• Problem description
Exactly as they appear, copy the lines from the start of the entries below to the line containing "(m : SMap α)", both ends included.
================
-- ==== Sys2Proof/Laws/State.lean ====
section
/-! SUPPORT. What each update of State leaves in each field, and what the keyed readers see after a keyed write. -/

namespace Sys2Proof.Machine

/- Sparse maps and registers. -/

/-- A map entry after a write: the written key holds the value, every other key what it held. -/
theorem sget_sset {α : Type} (m : SMap α) (d : α) (k : Nat) (v : α) (j : Nat) :
    sget (sset m k v) d j = if j = k then v else sget m d j := by
  have flip : ∀ a b : Nat, (a = b) = (b = a) := fun a b => propext ⟨Eq.symm, Eq.symm⟩
  induction m with
  | nil => simp only [sset, sget, flip k j]
  | cons p t ih =>
    obtain ⟨a, b⟩ := p
    simp only [sset]
    split
    · simp only [sget, flip k j]
    · split
      · rename_i h; subst h; simp only [sget, flip k j]; split <;> rfl
      · rename_i h
        simp only [sget, ih]
        by_cases hj : j = k
        · have ha : ¬ a = j := fun e => h (by omega)
          simp only [hj, if_pos]
          rw [if_neg (by omega)]
        · simp only [hj, if_neg, not_false_eq_true]

/-- The register file after a write of one register. -/
theorem regLook_regPut (l : List (RegId × W64)) (i j : RegId) (v : W64) :
    regLook (regPut l i v) j = if j = i then some v else regLook l j := by
  have flip : ∀ a b : RegId, (a = b) = (b = a) := fun a b => propext ⟨Eq.symm, Eq.symm⟩
  induction l with
  | nil => simp only [regPut, regLook, flip i j]
  | cons p t ih =>
    obtain ⟨a, b⟩ := p
    simp only [regPut]
    split
    · rename_i h; subst h; simp only [regLook, flip a j]; split <;> rfl
    · rename_i h
      simp only [regLook, ih]
      by_cases hj : j = i
      · subst hj; simp [h]
      · simp only [hj, if_neg, not_false_eq_true]

theorem State.reg_setReg (s : State) (i j : RegId) (v : W64) :
    (s.setReg i v).reg j = if j = i then v else s.reg j := by
  simp only [State.reg, State.setReg, regLook_regPut]; split <;> simp_all

@[simp] theorem State.reg_setReg_same (s : State) (i : RegId) (v : W64) : (s.setReg i v).reg i = v := by
  simp [State.reg_setReg]

theorem State.reg_setReg_ne (s : State) (i j : RegId) (v : W64) (h : j ≠ i) : (s.setReg i v).reg j = s.reg j := by
  simp [State.reg_setReg, h]

theorem State.core_setCore (s : State) (n k : Nat) (c : Core) :
    (s.setCore n c).core k = if k = n then c else s.core k := sget_sset ..

@[simp] theorem State.core_setCore_same (s : State) (n : Nat) (c : Core) : (s.setCore n c).core n = c := by
  simp [State.core_setCore]

theorem State.core_onCore (s : State) (n k : Nat) (f : Core → Core) :
    (s.onCore n f).core k = if k = n then f (s.core n) else s.core k := s.core_setCore ..

@[simp] theorem State.core_onCore_same (s : State) (n : Nat) (f : Core → Core) : (s.onCore n f).core n = f (s.core n) := by
  simp [State.core_onCore]

theorem State.core_onCC (s : State) (n k : Nat) (f : ControlCore → ControlCore) :
    (s.onCC n f).core k = if k = n then { s.core n with cc := f (s.core n).cc } else s.core k := s.core_onCore ..

@[simp] theorem State.core_onCC_same (s : State) (n : Nat) (f : ControlCore → ControlCore) :
    (s.onCC n f).core n = { s.core n with cc := f (s.core n).cc } := by
  simp [State.core_onCC]

theorem State.knot_setKnot (s : State) (d e : Nat) (k : KnotStore) :
    (s.setKnot d k).knot e = if e = d then k else s.knot e := sget_sset ..

@[simp] theorem State.knot_setKnot_same (s : State) (d : Nat) (k : KnotStore) : (s.setKnot d k).knot d = k := by
  simp [State.knot_setKnot]

theorem State.link_setLink (s : State) (h j : Nat) (l : LinkSt) :
    (s.setLink h l).link j = if j = h then l else s.link j := sget_sset ..

theorem State.whip_setWhip (s : State) (d e : Nat) (w : Whip) :
    (s.setWhip d w).whip e = if e = d then w else s.whip e := sget_sset ..

theorem State.cap_onCap (s : State) (n k : Nat) (f : Cap → Cap) :
    (s.onCap n f).cap k = if k = n then f (s.cap n) else s.cap k := sget_sset ..

theorem State.ctx_onCtx (s : State) (n k : Nat) (f : Ctx → Ctx) :
    (s.onCtx n f).ctx k = if k = n then f (s.ctx n) else s.ctx k := sget_sset ..

theorem State.dieRel_onRel (s : State) (n k : Nat) (f : DieRel → DieRel) :
    (s.onRel n f).dieRel k = if k = n then f (s.dieRel n) else s.dieRel k := sget_sset ..

theorem State.clusterEntry_setMap (s : State) (d l : Nat) (v : W64) : (s.setMap d l v).clusterEntry d l = v := by
  simp [State.setMap, State.clusterEntry, sget_sset]

theorem State.reg_bump (s : State) (i : RegId) (k : Nat) : (s.bump i k).reg i = if k = 0 then s.reg i else satAdd (s.reg i) k := by
  unfold State.bump; split <;> simp

theorem State.reg_bump_ne (s : State) (i j : RegId) (k : Nat) (h : j ≠ i) : (s.bump i k).reg j = s.reg j := by
  unfold State.bump; split <;> simp [State.reg_setReg, h]

/-- A cause raised: its STATUS bits or, its COUNT one more, every other register unchanged. -/
theorem State.reg_setCause_ne (s : State) (p : Part) (b : Nat) (j : RegId)
    (h1 : j ≠ rid (leafOf p).status p) (h2 : j ≠ rid (leafOf p).count p b) : (s.setCause p b).reg j = s.reg j := by
  simp [State.setCause, State.reg_bump_ne _ _ _ _ h2, State.reg_setReg, h1]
================
• Exercise solution
-- ==== Sys2Proof/Laws/State.lean ====
section
/-! SUPPORT. What each update of State leaves in each field, and what the keyed readers see after a keyed write. -/

namespace Sys2Proof.Machine

/- Sparse maps and registers. -/

/-- A map entry after a write: the written key holds the value, every other key what it held. -/
theorem sget_sset {α : Type} (m : SMap α) (d : α) (k : Nat) (v : α) (j : Nat) :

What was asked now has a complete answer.